As regulatory bodies get stricter, and as diagnostic and therapeutic equipment gets more demanding, the pressure on raw material quality will only grow. In our plant, we take nothing for granted. Each investment in screening, blending, and trace analysis is a response to what our customers risk on every product run—patient safety, brand reputation, and cost of recalls. We watch market trends but trust operator and customer reports above all.
The pressure to improve never shuts off. New sterilization techniques, rapid molding lines, and biopharma trends keep our technical and regulatory groups in daily conversation with users and auditors. We keep expanding batch data analysis and look for minuscule changes that could affect safety, shelf life, or compliance.

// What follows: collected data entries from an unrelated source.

/-! ### Cores, watchdogs, interrupts, debug -/

/-- The watchdogs. A write of a core's SYS_WDT word: bit 13 clears PREF, a legal TMO is stored and waits, and only the key restarts the count, with the TMO then in force (R432, R447). Half of the timeout raises PREF and the other core's source; the full timeout, and a fatal fault, reset the part with their causes when no rail is live, and start a CURTAIN when one is (R42, R432, R433). -/
def Obligations.WatchdogRowsAct : Prop :=
  (∀ (c : CoreId) (w : Word) (s : State), s.power = .running → Answers (.watchdogKick c w) s (fun t =>
      (bit w.toNat 13 = true → t.rd (State.prefFld c) = 0) ∧
      (1 ≤ bits w.toNat 9 0 → bits w.toNat 9 0 ≤ 1000 → t.rd (State.tmoFld c) = bits w.toNat 9 0) ∧
      (bits w.toNat 31 16 = 0x5A3C → t.v .wdtAt c.idx = s.now + 1 ∧ t.v .wdtTmo c.idx = t.rd (State.tmoFld c)) ∧
      (bits w.toNat 31 16 ≠ 0x5A3C → t.v .wdtAt c.idx = s.v .wdtAt c.idx ∧ t.v .wdtTmo c.idx = s.v .wdtTmo c.idx))) ∧
  (∀ (c : CoreId) (s : State), s.power = .running →
      (s.wdtRuns c = true → s.vOn .wdtPre c.idx = false → exec (.watchdogPrewarning c) s =
        .next ((((s.upTo (s.vn .wdtAt c.idx - 1 + s.vn .wdtTmo c.idx * 200000)).wr (State.prefFld c) 0 1).setV .wdtPre c.idx 1).irq (if c = .sc then 124 else 125)).after) ∧
      (s.wdtRuns c = true → s.anyLive = false → Answers (.watchdogExpiry c) s (fun t => t.power = .held ∧ t.rd Reg.SYS_BOOT_RSTCAUSE = (if c = .sc then 3 else 4))) ∧
      (s.wdtRuns c = true → s.anyLive = true → exec (.watchdogExpiry c) s =
        .next (((s.upTo (s.vn .wdtAt c.idx - 1 + s.vn .wdtTmo c.idx * 400000)).setV .wdtAt c.idx 0).enterCurtain 0x08 (if c = .sc then 4 else 5)).after) ∧
      (s.coreRuns c = true → s.anyLive = false → Answers (.fatalCoreFault c) s (fun t => t.power = .held ∧ t.rd Reg.SYS_BOOT_RSTCAUSE = 7 ∧ t.rd Reg.ICU_CORE_FATAL c.idx = 1)) ∧
      (s.coreRuns c = true → s.anyLive = true → exec (.fatalCoreFault c) s = .next ((s.wr Reg.ICU_CORE_FATAL c.idx 1).enterCurtain 0x08 8).after))

/-- The cores and their interrupts. A core's wait instruction, its interrupt entry and its return: the winner is pushed, or the spurious vector counts; a winner at the return tail-chains (R434, R438, R439). A sleeping target that has not woken 2 µs after its wake request: the source is offered to the other core too, and the fallback counts (R441). -/
def Obligations.CoreRowsAct : Prop :=
  (∀ (c : CoreId) (s : State), s.power = .running → s.coreRuns c = true →
      exec (.coreSleep c) s = .next (s.wr Reg.ICU_CORE_SLEEP c.idx 1).after ∧
      (let u := ((s.wr Reg.ICU_CORE_SLEEP c.idx 0).wr Reg.ICU_CORE_WAKEREQ c.idx 0).setV .wakeAt c.idx 0;
        (∀ n, u.icuWinner c = some n → exec (.interruptEntry c) s = .next (u.icuPush c n).after) ∧
        (u.icuWinner c = none → exec (.interruptEntry c) s = .next (u.bump Reg.ICU_CORE_SPURCNT c.idx).after)) ∧
      (∀ n, s.icuWinner c = some n → exec (.interruptReturn c) s = .next (s.icuPush c n).after) ∧
      (s.icuWinner c = none → exec (.interruptReturn c) s = .next s.after) ∧
      (∀ n, (s.icuPush c n).stack c = (n, s.rd Reg.ICU_PRIO n) :: s.stack c)) ∧
  (∀ (n : Fin 128) (s : State), s.power = .running →
      let c := s.icuTarget n
      s.on Reg.ICU_CTL_FBEN = true → n.val ≠ 124 → n.val ≠ 125 → s.on Reg.ICU_CORE_SLEEP c.idx = true → s.on Reg.ICU_CORE_WAKEREQ c.idx = true → s.coreRuns c = true →
        s.icuWinner c = some n.val → s.vOn .fbSrc n = false →
      Answers (.wakeFallback n) s (fun t => t.v .fbSrc n = 1 ∧ t.rd Reg.ICU_CORE_FBCNT c.idx = min (s.rd Reg.ICU_CORE_FBCNT c.idx + 1) (2 ^ Reg.ICU_CORE_FBCNT.width - 1)))

/-- The winner of the arbitration is pending, enabled, offered to the core, on no stack and above the running priority, and every other such source has a lower priority, or the same and a higher number (R437). -/
def Obligations.WinnerIsHighest : Prop :=
  ∀ (c : CoreId) (s : State) (n : Nat),
    let eligible := fun m => s.icu.pend.getLsbD m && s.icu.en.getLsbD m && s.icuOffered c m && !(s.icu.stackSc ++ s.icu.stackAc).any (fun x => x.1 == m) &&
      (s.stack c).head?.all (fun x => decide (x.2 < s.rd Reg.ICU_PRIO m))
    s.icuWinner c = some n → n < 128 ∧ eligible n = true ∧
      ∀ m < 128, eligible m = true → s.rd Reg.ICU_PRIO m < s.rd Reg.ICU_PRIO n ∨ (s.rd Reg.ICU_PRIO m = s.rd Reg.ICU_PRIO n ∧ n ≤ m)

/-- EOI and the registers of the interrupt controller. EOI: the top entry's number pops it; any other number, or an empty stack, leaves the stack and sets EOIERRF (R439, R440). Software sets and clears PEND and EN of a source; a level source whose input is high keeps PEND, and a reserved source takes neither (R435, R436, R446, R447). -/
def Obligations.IcuRegisterRowsAct : Prop :=
  (∀ (c : CoreId) (n : Byte) (s : State), s.power = .running →
      (∀ q rest, s.stack c = (n.toNat, q) :: rest → exec (.icuEoi c n) s = .next (s.setStack c rest).after) ∧
      ((s.stack c).head?.all (fun x => x.1 != n.toNat) = true → Answers (.icuEoi c n) s (fun t =>
        t.stack c = s.stack c ∧ t.rd Reg.ICU_CORE_EOIERRF c.idx = 1 ∧ t.rd Reg.ICU_CORE_EOIERRCNT c.idx = min (s.rd Reg.ICU_CORE_EOIERRCNT c.idx + 1) 255))) ∧
  (∀ (n : Fin 128) (s : State), s.power = .running →
      (n.val ∉ icuReserved →
        exec (.icuSetpend n) s = .next ({ s with icu := { s.icu with pend := s.icu.pend ||| BitVec.twoPow 128 n } } : State).after ∧
        exec (.icuEnset n) s = .next ({ s with icu := { s.icu with en := s.icu.en ||| BitVec.twoPow 128 n } } : State).after ∧
        exec (.icuEnclr n) s = .next ({ s with icu := { s.icu with en := s.icu.en &&& ~~~ BitVec.twoPow 128 n } } : State).after ∧
        (s.rd Reg.ICU_SENSE n ≠ 0 ∨ s.icu.input.getLsbD n = false →
          exec (.icuClrpend n) s = .next ({ s with icu := { s.icu with pend := s.icu.pend &&& ~~~ BitVec.twoPow 128 n } } : State).after) ∧
        (s.rd Reg.ICU_SENSE n = 0 → s.icu.input.getLsbD n = true → exec (.icuClrpend n) s = .next s.after)) ∧
      (n.val ∈ icuReserved → exec (.icuSetpend n) s = .next s.after ∧ exec (.icuEnset n) s = .next s.after) ∧
      (∀ c, exec (.softwareInterrupt c) s = .next ({ s with icu := s.icu.hit (if c = .ac then 120 else 121) } : State).after) ∧
      exec .systemTick s = .next ((s.upTo ((s.now / 400000 + 1) * 400000)).irq 122).after)

/-- The debugger on the cores and on the loop engine. Halting, stepping and breakpoints of the cores; a halt requested of a core under its logic test waits, and a breakpoint at the end of a step changes the cause shown (R483, R486, R488). HALTREQ stops the loop engine only in REHEARSAL with every stage off, and is rejected elsewhere; a step runs one word on every lane of a halted engine (R21, R485). -/
def Obligations.DebugRowsAct : Prop :=
  (∀ (c : CoreId) (s : State), s.power = .running →
      (s.underTest .sc = false → s.underTest .ac = false →
        Answers (.dbgHalt true true) s (fun t => t.coreHalted .sc = true ∧ t.coreHalted .ac = true ∧ (s.coreHalted c = false → t.rd (State.causeFld c) = 1))) ∧
      (s.underTest c = true → s.coreHalted c = false → Answers (.dbgHalt true true) s (fun t => t.coreHalted c = false ∧ t.rd Reg.DBG_CTL_HALTSC = 1 ∧ t.rd Reg.DBG_CTL_HALTAC = 1)) ∧
      (s.coreHalted .sc = false → s.coreHalted .ac = false → exec (.dbgHalt false false) s = .next ((s.wr Reg.DBG_CTL_HALTSC 0 0).wr Reg.DBG_CTL_HALTAC 0 0).after) ∧
      (s.coreHalted c = true → s.on Reg.DBG_CTL_STEPIRQ = false → exec (.dbgStep c) s = .next (s.wr (State.causeFld c) 0 2).after) ∧
      (∀ bp : Fin 24, s.on Reg.DBGBP_EN bp = true → s.coreRuns (State.bpCore bp) = true →
        Answers (.breakpointHit bp) s (fun t => t.rd Reg.DBGBP_HITS bp = min (s.rd Reg.DBGBP_HITS bp + 1) (2 ^ Reg.DBGBP_HITS.width - 1) ∧
          (s.on Reg.DBGBP_ACT bp = false → t.coreHalted (State.bpCore bp) = true))) ∧
      (∀ bp : Fin 24, s.on Reg.DBGBP_EN bp = true → s.on Reg.DBGBP_ACT bp = false → State.bpCore bp = c → s.coreHalted c = true → s.rd (State.causeFld c) = 2 →
        Answers (.breakpointHit bp) s (fun t => t.coreHalted c = true ∧ t.rd (State.causeFld c) = (if bp.val < 16 then 3 else 4)))) ∧
  (∀ s : State, s.power = .running →
      ((s.mode ≠ mRehearsal ∨ s.stagesOff = false) → exec (.dbgLeHaltreq true) s = .next (s.wr Reg.DBG_STAT_LEHREJ 0 1).after) ∧
      (s.mode = mRehearsal → s.stagesOff = true → Answers (.dbgLeHaltreq true) s (fun t => t.rd Reg.DBG_LE_HALTREQ = 1 ∧ t.rd Reg.LE_CTL_HALTED = 1)) ∧
      (s.on Reg.LE_CTL_HALTED = true → exec .dbgLeStep s = .next ((List.range 5).foldl (fun s c => s.laneStep c) s).after) ∧
      (s.on Reg.LE_CTL_HALTED = false → exec .dbgLeStep s = .next s.after))

/-- The TAP: a reset selects IDCODE and gives the pins back; a pin instruction drives pins only in REHEARSAL with BSEN and is rejected with a record elsewhere; any other instruction is selected (R481, R482). -/
def Obligations.TapActs : Prop :=
  ∀ (ir : BitVec 5) (s : State),
    (s.power ≠ .off → exec .tapReset s = .next ((s.setV .tapIr 0 0).setV .pinAct 0 0)) ∧
    (s.power ≠ .off → State.pinInstr ir.toNat = false → exec (.tapUpdateIr ir) s = .next ((s.setV .tapIr 0 (ir.toNat + 1)).setV .pinAct 0 0)) ∧
    (s.power = .running → State.pinInstr ir.toNat = true → s.mode = mRehearsal → s.on Reg.DBG_CTL_BSEN = true →
      exec (.tapUpdateIr ir) s = .next (((s.setV .tapIr 0 (ir.toNat + 1)).setV .pinAct 0 0).setV .pinAct 0 1)) ∧
    (s.power = .running → State.pinInstr ir.toNat = true → (s.mode ≠ mRehearsal ∨ s.on Reg.DBG_CTL_BSEN = false) →
      Answers (.tapUpdateIr ir) s (fun t => t.rd Reg.DBG_STAT_BSREJ = 1 ∧ t.v .pinAct = 0))

/-! ### The PWM array -/

/-- A reload of a running carrier: a trip level that has stood to the end of the blanking has tripped the period that ends; then the boundary of what the channel leads comes first, then the channel's own reload. A peak reload gives the falling half of a pulse the width written to the shadow since the reload, and leaves its rising edge; without a new width, and on a stopped carrier, it does nothing (R113 to R115, R117). -/
def Obligations.ReloadsAct : Prop :=
  ∀ (c : Chan) (s : State), s.power = .running →
    let u := s.tripDue c (2 * s.half c)
    (s.on Reg.PWM_CEN c = true → c.val = 32 → exec (.pwmReload c) s = .next (u.h0Reload.channelReload 32).after) ∧
    (∀ r, s.on Reg.PWM_CEN c = true → c.val < 32 → u.railOf c = some r → r < 4 → u.lead r = some c.val → exec (.pwmReload c) s = .next ((u.railBoundary r).channelReload c).after) ∧
    (s.on Reg.PWM_CEN c = true → c.val ≠ 32 → (∀ r, u.railOf c = some r → u.lead r ≠ some c.val ∨ 4 ≤ r) → exec (.pwmReload c) s = .next (u.channelReload c).after) ∧
    (s.on Reg.PWM_CEN c = false → exec (.pwmReload c) s = .next s.after ∧ exec (.pwmPeakReload c) s = .next s.after) ∧
    (s.vOn .shadowNew c = false → exec (.pwmPeakReload c) s = .next s.after) ∧
    (s.on Reg.PWM_CEN c = true → s.on Reg.PWM_RLDM c = true → s.vOn .shadowNew c = true → s.rd Reg.PWM_WACT c ≠ 0 → s.vOn .tripLatch c = false →
      s.v .edgeEr c + 16 * (s.dt Reg.PWM_DT_DTR c : Int) ≤ 256 * ((s.half c : Int) - 2) →
      let wr := s.vn .pulseWr c
      let wf := min (max (s.rd Reg.PWM_WSH c - wr) (s.floorW c - wr)) (s.maxW c - wr)
      Answers (.pwmPeakReload c) s (fun t => t.rd Reg.PWM_WACT c = (wr + wf) % 2 ^ Reg.PWM_WACT.width ∧ t.v .edgeEf c = 256 * (s.half c : Int) + wf ∧
        t.v .riseAt c = s.v .riseAt c ∧ t.v .shadowNew c = 0))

Decisions happen close to the reactor, never remotely or by committee.
We remain committed to transparent supplier relationships. By opening up data streams, collaborating in root-cause investigations, and innovating on formulation—always using top-quality feedstocks—we push WK-8811HS forward. There’s no shortcut in medical plastics: every detail matters, and every improvement only happens when a manufacturer listens closely, learns quickly, and acts with integrity.
We know there are easier markets, but medical PET makes you accountable every day. As the original producer, we carry full responsibility for every pellet that enters a critical healthcare device or pharmaceutical package. WK-8811HS stands as proof of what’s possible: delivering consistency, purity, and performance that supports patient safety and device integrity. We keep our standards high, our process data open, and our ears open to every customer voice. Building resin for healthcare demands trust—earned, measured, and improved on every shipment.